Une fracture croissante
entre grands ensembles et petits actifs
Le marché fait
apparaître une divergence nette entre les grands ensembles et les petites
surfaces (inférieures à 1 000 m²). En Île-de-France, la demande placée moyenne
ressort à 1,8 million de m² depuis 2020, contre 2,3 millions de m² sur la
période 2000-2019. Cette baisse est d’abord imputable au recul des grandes
surfaces de 5 000 m² et plus, en diminution d’environ 30 %. À l’inverse, les
surfaces de 1 000 m² et moins progressent en nombre de transactions et
représentent une part croissante du marché francilien.
Cette divergence n’est
probablement pas conjoncturelle. Elle reflète une transformation durable des
usages et des stratégies immobilières des entreprises. Les grands ensembles
périphériques, souvent plus difficiles à commercialiser et plus exposés à la rationalisation
des surfaces, concentrent aujourd’hui davantage de risques de vacance et de
correction de valeur. À l’opposé, les surfaces plus petites, recherchées par
les PME, TPE et ETI, s’inscrivent mieux dans les organisations hybrides,
bénéficient d’une commercialisation plus granulaire et présentent souvent une
meilleure profondeur de marché.
Cette tendance locative
se reflète dans l’investissement : les transactions inférieures à 10 M€
représentent désormais près de 15 % des volumes, contre 7 % dans les années
2010. Les immeubles valorisés entre 2 et 3 millions d’euros, au cœur de la
stratégie d’Aestiam, s’inscrivent pleinement dans cette dynamique, qui combine
granularité locative, maîtrise du risque de vacance et adaptabilité aux usages
contemporains.
Des fondamentaux
locatifs solides dans de nombreux marchés
L’analyse des taux de
vacance confirme cette polarisation. En Île-de-France, le taux de vacance
atteint 10,7 %, mais cette moyenne masque des écarts très marqués entre Paris à
7,8 %, la 2ème Couronne à 5,4 %, le Croissant Ouest à 17,9 % et la 1ère Couronne
à 18,2 %. En régions, les niveaux demeurent globalement modérés dans de
nombreuses métropoles : par exemple, 6,0 % à Rennes, 6,1 % à Nantes, 4,1 % à
Toulouse et 5,4 % à Montpellier.
Les loyers, eux aussi,
témoignent d’une stabilité notable. En 2025, les valeurs locatives se
maintiennent globalement, et peuvent même augmenter sur les actifs de qualité.

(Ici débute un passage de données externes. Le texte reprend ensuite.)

-- ==== Sys2Proof/Machine/Doff.lean ====
section
/-! DEFINITION. The doff test and the lane test (spec/12 R327, R328; spec/20 R474 to R480). -/

namespace Sys2Proof.Machine

/-! ### Which tests may run (R327, R474) -/

/-- Does a line lane carry a port: L0 to L7 as logical lanes, L8 while it carries one in either direction or waits to? -/
def Chip.lineCarries (s : Chip) (n : Nat) : Bool :=
  if n = 8 then s.plyRx == plySubst || s.plyRx == plySubstWait || s.fld TWF_PLY_STATUS.TX_STATE == plyTxSubst
  else !((s.portsOn n).isEmpty)

/-- May a disturbing test run on line lane `n`: it carries no port, is claimed, or is marked failed?
Log 104 (DEDUCED). -/
def Chip.lineTestable (s : Chip) (n : Nat) : Bool := !(s.lineCarries n) || s.claimedLane 1 n || s.laneFailed n

/-- Is SRAM `q` one of those tested transparently, each row restored: 40 to 43 and the memory of the holder `h` (R474)? -/
def transparentSram (h q : Nat) : Bool :=
  (decide (40 ≤ q) && decide (q ≤ 43)) || (decide (q < 8) && q / 4 + 1 == h)

/-- Does a capture into capture memory run (R137, R316)? -/
def Chip.capturing (s : Chip) : Bool :=
  (List.range 9).any (fun n => (s.rxOf n).capture.isSome) ||
    s.mbx.exec.any (fun e => match e.wait with | .capture _ => true | _ => false)

/-- Is bobbin `b` in service: neither the spare nor retired? -/
def Chip.bobbinServes (s : Chip) (b : Nat) : Bool :=
  s.fld CRL_STATUS.SPARE != b && !(bit (s.fld CRL_BOBBIN_FAIL.RETIRED) b)

/-- May the test run without disturbing traffic (R327, R474)? `h` is the distaff's holder. Log 104 (DEDUCED). -/
def Chip.testMayRun (s : Chip) (h cls i : Nat) : Bool :=
  match cls with
  | 0 => s.lineTestable i
  | 1 => !(s.hostUsed i) || s.claimedLane 0 i
  | 2 =>
    if i < 8 ∨ transparentSram h i = true then true
    else if 44 ≤ i ∧ i ≤ 61 then s.lineTestable ((i - 44) / 2)
    else if 62 ≤ i ∧ i ≤ 77 then s.dmaBusyMask == 0 && !s.capturing
    else !s.anyPort
  | 3 => !(s.bobbinServes i) || !s.anyPort
  | _ => if i = 0 then true else if i = 1 then !s.anyPort else !(s.quadUsed (i - 2))

/-! ### What a test leaves of its target (R475) -/

/-- Line lane `n` reset, its claim kept, its FW registers restored; in use it is set up anew (R186), marked failed it stays in
HOLD (R266). -/
def Chip.doffLine (s : Chip) (n : Nat) (light : Bool) : Chip :=
  if !(s.pdOn (7 + n)) then s
  else
    let held := s.rxState n == rxHold
    let cause := s.fld (LRX_STATUS.HOLD_CAUSE n)
    let s := s.withClaims (fun s => (s.afterLeave (7 + n)).resetLogic (7 + n))
    let s := s.restoreFw (inDomain (7 + n))
    if !light then s
    else if !(s.laneFailed n) then s.relight n
    else if held then (s.rxMod n (fun x => { x with cause := cause })).putHold n
    else s

/-- Host lane `h` reset, its claim and its place in the quad kept, its FW registers restored. -/
def Chip.doffHost (s : Chip) (h : Nat) : Chip :=
  let inLane := fun a => decide (blkOf a = some (.hln h))
  let s := (s.resetRegs inLane).setLevel h false 0
  let s := { s with frz := s.frz.filter (fun p => !(inLane p.1)) }
  let s := s.hostMod h (fun x => { claimed := x.claimed, down := x.down })
  (s.setFld (HLN_STATUS.RATE h) (s.fld (quadRate (quadOf h)))).restoreFw inLane

/-- The granules of an SRAM no longer valid: their contents are lost. -/
def Chip.wipeSram (s : Chip) (q : Nat) : Chip :=
  match memOfSram q s.ttSwapped with
  | none => s
  | some (.tension n sh) => s.clearMemory (.tension n sh)
  | some m =>
    let mine := fun (k : Nat) => decide (k / 2097152 = m.no) && s.sram m (k % 2097152) == q
    let last := s.valid.filter (fun p => mine p.1)
    { s with
      valid := s.valid.filter (fun p => !(mine p.1))
      flips := s.flips.filter (fun p => !(mine p.1))
      mem := last.foldl (fun t p => (List.range 8).foldl (fun t b =>
        tabErase t (m.base + 8 * (p.1 % 2097152) + b)) t) s.mem }

/-- The hank slots in SRAM `q` have lost their hanks; a passing test frees those marked bad too (R181, R477). -/
def Chip.wipeHanks (s : Chip) (q : Nat) (passed : Bool) : Chip :=
  let mine := fun (i : Nat) => decide (64 * (q - 8) ≤ i) && decide (i < 64 * (q - 8) + 64)
  let s := s.forAll (List.range 9) (fun s n =>
    let s := if (s.lastGood n).elim false mine then s.dropLastGood n else s
    if (s.activeHank n).elim false mine then s.dropActive n else s)
  s.forAll ((s.hnk.slots.filter (fun p => mine p.1 && (passed || decide (p.2.st ≠ .bad)))).map (fun p => p.1)) Chip.freeHank

/-- What a test of SRAM `q` leaves: nothing changed where it is transparent; else the contents are lost, and the spindle whose
memory it was is reset. Log 104 (DEDUCED). -/
def State.doffSram (s : State) (q : Nat) (passed : Bool) : State :=
  if transparentSram s.dist.holder q || !((memOfSram q s.chip.ttSwapped).elim false (fun m => s.chip.pdOn m.pd)) then s
  else
    let t := s.onChip (fun c => (if 8 ≤ q ∧ q ≤ 39 then c.wipeHanks q passed else c).wipeSram q)
    if q < 8 then t.rebootBy (q / 4) (fun c => c.reloadSpindle s.fuse (q / 4)) else t

/-- What a test leaves of its target: it is isolated, tested and reset (R475); `light` tells whether a line lane is set up again.
Log 104 (DEDUCED). -/
def State.doffTarget (s : State) (cls i : Nat) (passed light : Bool) : State :=
  match cls with
  | 0 => s.onChip (fun c => c.doffLine i light)
  | 1 => s.onChip (fun c => c.doffHost i)
  | 2 => s.doffSram i passed
  | 3 => if passed then s else s.onChip (fun c => c.retireBobbin i)
  | _ => s

/-! ### DOFF_RUN, DOFF_RECORD -/

/-- The marks of line lane `n` cleared by a passing loopback test (R266, R327). -/
def Chip.clearMark (s : Chip) (n : Nat) : Chip :=
  let s := s.setFldBit GRD_DOFF_MARK.LINE n false
  if n = 8 then { s with ply := { s.ply with l8Failed := false } }
  else Chip.setFldBit { s with pmu := { s.pmu with failed := clrBitN s.pmu.failed n } } TWF_LANE_FAILED.FAILED n false

/-- The RESULT of DOFF_RUN: outcome, failing address and bit; the last two are open where the test passed.
Log 27 (DESIGN CHOICE). -/
def Chip.doffReply (s : Chip) (r : Option (BitVec 32 × BitVec 8)) : Chip × Reply :=
  match r with
  | some (a, b) => (s, .okR ([1#8, 0#8, 0#8, 0#8] ++ leBytes 4 a.toNat ++ [b]))
  | none =>
    let d := s.draw
    let x := Config.passAddress d.1
    (d.2, .okR ([0#8, 0#8, 0#8, 0#8] ++ leBytes 4 x.1 ++ leBytes 1 x.2))

/-- What DOFF_RUN answers if it runs no test (R306, R327, R480). -/
def State.doffStatus (s : State) (cls i test : Nat) : Option Status :=
  let lc := s.chip.fld GRD_LC.STATE
  if doffKnown cls i test = false then some .badArg
  else if (lc = 2 ∨ lc = 3) ∧ onShutdownList test = false then some .denied
  else if s.chip.testMayRun s.dist.holder cls i = false then some .refusedTraffic
  else if s.chip.flag GRD_DOFF_STATUS.RUNNING then some .busy
  else none

/-- DOFF_RUN (R21, R327, R474, R475, R480); operand: none where the test passes, else the failing address and bit.
Log 104 (DEDUCED). -/
def execDoffRun (src : CmdSrc) (result : Option (BitVec 32 × BitVec 8)) (s : State) : Host.Outcome State Fault Refusal :=
  .next (match s.chip.accept src 0x0D01 with
    | (c, none) => { s with chip := c }
    | (c, some r) =>
      let s := { s with chip := c }
      let cls := byteAt r.payload 0
      let i := byteAt r.payload 1
      let test := byteAt r.payload 2
      match s.doffStatus cls i test with
      | some st => s.onChip (fun c => c.conclude r (.done (.fail st)))
      | none =>
        let s := if cls = 0 ∧ test ≤ 1 ∧ result.isNone = true then s.onChip (fun c => c.clearMark i) else s
        let s := s.doffTarget cls i result.isNone true
        s.onChip (fun c =>
          let y := c.settle.doffReply result
          y.1.conclude r (.done y.2)))

/-- DOFF_RECORD: the sector as it stands into capture memory (R478). -/
def Chip.doffRecord (s : Chip) (slot a : Nat) : Chip × Verdict :=
  if 1 < slot ∨ capOk a 4096 = false then (s, .done (.fail .badArg))
  else if s.flash.present = false ∨ s.pdOn 19 = false then (s, .done (.fail .badState))
  else
    let x := s.flash.record slot
    (s.writeBytes .capture a (sectorBytes x),
     .done (.okR (leBytes 1 (b2n (x.elim false DoffRec.ok) + 2 * b2n (x.elim false (fun y => y.crcOk))))))

/-- DOFF_RECORD (R310, R311, R478). -/
def execDoffRecord (src : CmdSrc) (s : State) : Host.Outcome State Fault Refusal :=
  chipNext s (fun c => c.krelin src 0x0D02 (fun c r => c.doffRecord (byteAt r.payload 0) (arg32 r.payload 4)))

/-! ### The shutdown list (R476) -/

/-- The targets of the shutdown list, in its order: host lanes, line lanes, bobbins, SRAMs, those of the memory of the holder `h` last
(R476). Log 105 (DEDUCED). -/
def shutdownTargets (h : Nat) : List (Nat × Nat) :=
  let mine := fun (q : Nat) => decide (q < 8) && q / 4 + 1 == h
  (List.range 16).map (fun i => (1, i)) ++ (List.range 9).map (fun i => (0, i)) ++ (List.range 25).map (fun i => (3, i)) ++
    ((List.range 126).filter (fun q => !(mine q))).map (fun q => (2, q)) ++ ((List.range 126).filter mine).map (fun q => (2, q))

/-- SHUTDOWN_LIST (R475, R476, R478, R480): the list has run in the entry to module low power; `found` are the entries that its
tests give. The record is completed. Log 105 (DEDUCED). -/
def execShutdownList (found : List DoffEntry) (s : State) : Host.Outcome State Fault Refusal :=
  .next (if s.chip.pmu.entering = true ∧ s.chip.flag GRD_DOFF_STATUS.RUNNING = true then
      let es := limitRepairs [] (found.filter shutdownEntry)
      let bad := fun (c i : Nat) => es.any (fun e => !e.repair && e.cls == c && e.index == i)
      let t := (shutdownTargets s.dist.holder).foldl (fun (t : State) p => t.doffTarget p.1 p.2 (!(bad p.1 p.2)) false) s
      t.onChip (fun c => ((c.doffDone 0 es).setFlag GRD_DOFF_STATUS.RUNNING false).settle)
    else s)

/-! ### TEST_LANE (R18, R328) -/

/-- A claim's check. Log 103 (DEDUCED). -/
def Chip.claimStatus (s : Chip) (k n : Nat) : Option Status :=
  if k = 0 then (if s.hostUsed n then some .refusedTraffic else none)
  else if s.lineCarries n then some .refusedTraffic
  else if n = 8 ∧ (s.plyRx ≠ plyIdle ∨ s.fld TWF_PLY_STATUS.TX_STATE ≠ 1) then some .badState
  else none

/-- A lane claimed: its domain comes to ON. Log 103 (DEDUCED). -/
def Chip.claimLane (s : Chip) (k n : Nat) : Chip × Verdict :=
  let d := laneDomain k n
  let s := (s.withClaims (fun s => s.bringUp d)).setClaim k n true
  let s := if k = 0 then s.hostMod n (fun x => { x with down := false }) else s
  (s.settle, if s.pdOn d then .done (.okR []) else .runs (.testLane k n))

/-- A lane released: its generator stops, and its domain goes to OFF where nothing else uses it. Log 103 (DEDUCED). -/
def Chip.releaseLane (s : Chip) (k n : Nat) : Chip :=
  let s := s.setClaim k n false
  if k = 0 then ((s.setFlag (HLN_PAT_GEN.EN n) false).closeQuad (n / 4)).settle
  else
    let s := s.setFlag (LTX_PAT_GEN.EN n) false
    (if n = 8 then s else s.closeLine n).settle

/-- TEST_LANE: claim or release. -/
def Chip.testLane (s : Chip) (k n act : Nat) : Chip × Verdict :=
  if 1 < k ∨ 1 < act ∨ (if k = 0 then 15 else 8) < n then (s, .done (.fail .badArg))
  else if act = 0 then
    if s.claimedLane k n then (s.releaseLane k n, .done (.okR [])) else (s, .done (.fail .badState))
  else
    match s.claimStatus k n with
    | some st => (s, .done (.fail st))
    | none => if s.claimedLane k n then (s, .done (.okR [])) else s.claimLane k n

/-- TEST_LANE (R328). -/
def execTestLane (src : CmdSrc) (s : State) : Host.Outcome State Fault Refusal :=
  chipNext s (fun c => c.krelin src 0x0D03 (fun c r =>
    c.testLane (byteAt r.payload 0) (byteAt r.payload 1) (byteAt r.payload 2)))

end Sys2Proof.Machine
end

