-- ==== Sys2Proof/Machine/I3cPort.lean ====
section
/-! DEFINITION. The common command codes of the I3C port (spec/21 R487, R498; spec/14 R368). -/

namespace Sys2Proof.Machine

/-- The static address of R487, from `ADDR_SEL0` and `ADDR_SEL1` as latched. Log 29 (PRESUMED). -/
def Chip.staticAddr (s : Chip) : Nat := 0x58 + bitsOf s.straps 1 2

/-- Is a directed code addressed to the part, at its dynamic address? Log 29 (PRESUMED). -/
def Chip.i3cMine (s : Chip) (addr : BitVec 7) : Bool := s.i3c.dyn == some addr.toNat

/-- The part acknowledges a code (`ack`) and answers it, or does not. -/
def Chip.i3cReply (s : Chip) (ack : Bool) (answer : Nat) : Chip :=
  { s with i3c := { s.i3c with ack := ack, answer := if ack then answer else 0 } }

/-- The part takes a dynamic address, or gives it up. -/
def Chip.setDyn (s : Chip) (a : Option Nat) : Chip := { s with i3c := { s.i3c with dyn := a } }

/-- A code is received: one of those that R498 names is executed, any other is NACKed. ENTDAA and SETDASA give a dynamic address to
a part that has none, and a directed read is answered at the part's dynamic address.
Log 28 (DESIGN CHOICE), 29 (PRESUMED). -/
def Chip.ccc (s : Chip) (c : Ccc) : Chip :=
  match c with
  | .entdaa addr => if s.i3c.dyn = none then (s.setDyn (some addr.toNat)).i3cReply true 0 else s.i3cReply false 0
  | .setdasa static dyn =>
    if static.toNat = s.staticAddr ∧ s.i3c.dyn = none then (s.setDyn (some dyn.toNat)).i3cReply true 0 else s.i3cReply false 0
  | .rstdaa => (s.setDyn none).i3cReply true 0
  | .getpid addr => s.i3cReply (s.i3cMine addr) Config.i3cPid.toNat
  | .getbcr addr => s.i3cReply (s.i3cMine addr) Config.i3cBcr.toNat
  | .getdcr addr => s.i3cReply (s.i3cMine addr) Config.i3cDcr.toNat
  | .getstatus addr =>
    let d := s.draw
    d.2.i3cReply (s.i3cMine addr) (Config.i3cStatus d.1).toNat
  | .other _ => s.i3cReply false 0

/-- I3C_CCC (R498): while the Whorl is stopped the part NACKs everything (R368); while VDDIO is low nothing reaches it (R46).
Log 29 (PRESUMED). -/
def execI3cCcc (c : Ccc) (s : State) : Host.Outcome State Fault Refusal :=
  chipNext s (fun x => if x.cutOff .host then x else if x.pmu.lowPower then x.i3cReply false 0 else x.ccc c)

end Sys2Proof.Machine
end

Cette hiérarchie confirme, selon Aestiam, que les difficultés, réelles, de la
périphérie parisienne ne sont pas représentatives de tout le marché, qui
continue de valoriser la centralité et la qualité des prestations.
Vers une reprise
graduelle et sélective du marché
Dans ce contexte,
Aestiam considère que son modèle de gestion, fondé sur un immobilier à taille
humaine, apparaît particulièrement pertinent. La société défend depuis
longtemps une approche centrée sur des actifs lisibles, bien situés,
accessibles, de taille réduite et insérés dans des bassins économiques solides.
Cette stratégie s’inscrit pleinement dans la nouvelle réalité du marché
tertiaire.
« Le marché des bureaux
ne disparaît pas, il évolue. La période récente a révélé une polarisation très
nette entre les grands ensembles périphériques et les actifs compacts, bien
localisés et adaptés aux besoins des entreprises. Notre conviction, confirmée
par cette étude, est que les immeubles de petite taille constituent aujourd’hui
un segment structurellement résilient, capable d’allier liquidité, stabilité
locative et potentiel de valorisation à moyen terme », déclare Laurent LE,
Président d’Aestiam.
Aestiam estime ainsi que la reprise bénéficie d’abord aux actifs de petite taille et centraux. À l’inverse, certains grands ensembles périphériques pourraient encore connaître des ajustements résiduels. Pour 2026 et 2027, l’étude anticipe une progression du revenu locatif, un potentiel de rattrapage en régions et une reprise graduelle des prix sur les actifs les mieux placés.